Her question came out of nowhere on a recent Tuesday night, sandwiched between dinner and a conversation about roller coasters.

For a moment, we were stunned. It’s not a typical tweenage topic of conversation, after all. Ultimately, I’m not sure we found the best explanation, but I do know this: I’m grateful that her teacher asked her to come home and talk with us about it.

I turned 21 the month before the attacks. I was working an extended internship at The Indianapolis Star, living at home with my parents because I wasn’t sure I’d have a full-time job. I remember watching the first plane crash into the World Trade Center—the confusion, the panic, the realization that this was no accident.

Covering the news was my job, so I went to work. We put out a special edition of the paper that day; every reporter was involved. It wasn’t until much later that I processed what had happened.

Or maybe I never did. Maybe I just moved from shock to the new reality of heightened security measures and monolithic federal agencies and a latent fear that we were no longer safe on our own soil.

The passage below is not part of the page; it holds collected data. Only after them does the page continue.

-- ==== Sys2Proof/Machine/Take.lean ====
section
/-! DEFINITION. What taking an offer does: a command word in the order of checks of 30_encoding.md R89, a source beat (R77),
a transaction-level chunk, reset, a move of the consumer. -/

namespace Sys2Proof.Machine

/-- A command word and its payload: illegal words are refused before anything else is looked at (R89, R204). -/
def takeCommand (cmd : BitVec 32) (payload : BitVec 128) (s : State) : Host.Outcome State Fault Refusal :=
  match decodeCommand cmd payload with
  | .ok i => exec i s
  | .error _ => .next (refuse .illegalCmd s)

/-- A source beat, `rest` being the offers without it: a beat that is not accepted stays offered (R93). -/
def takeBeat (b : BitVec 11) (rest : List Offer) (s : State) : Host.Outcome State Fault Refusal :=
  if s.acceptsBeat (decodeBeat b) then exec (decodeBeat b) { s with offers := rest } else exec (decodeBeat b) s

/-- Take one offer, `rest` being the offers that stand without it. -/
def takeOffer (o : Offer) (rest : List Offer) (s : State) : Host.Outcome State Fault Refusal :=
  match o with
  | .rst => .next (resetBlock { s with offers := rest })
  | .command cmd payload => takeCommand cmd payload { s with offers := rest }
  | .beat b => takeBeat b rest s
  | .chunk bytes => execChunk bytes { s with offers := rest }
  | .consumer m => .next (consume m { s with offers := rest })

end Sys2Proof.Machine
end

How do you boil down something so horrific—something that so fundamentally changed our nation—for an 11-year-old who doesn’t yet understand international political alliances or diplomatic differences?

She only knew the basics of what happened, and she wanted to know why thousands of innocent civilians were killed in a horrific way, but she has no reference point for something so evil. (Mass shootings in public places or schools were the closest comparison I could make, but those are still just headlines to her because they—mercifully—have not directly affected her life.)

Because her question came out of the blue, we were left to fumble around for an answer on the spot. We settled on explaining that most conflicts are settled among those who sign up or are drafted to protect their countries—often over the course of months or years. Terrorism is something different, something sudden. We’ve historically been good at defending our nation from such attacks, which is why 9/11 devastated all of us, not just those in New York City or Washington, D.C., on that day. It shook us to our core because we felt vulnerable.

That’s why it’s so important to make sure future generations understand the significance of what happened that morning.

A few years ago, I went to the 9/11 Memorial in New York City for the first time. It’s a deeply moving experience to see where those towers once stood and read the victims’ names, but it wasn’t deeply moving for everyone there that day. I remember being irrationally angry at the teenagers who were taking selfies and cracking jokes around the edges of the reflecting pool.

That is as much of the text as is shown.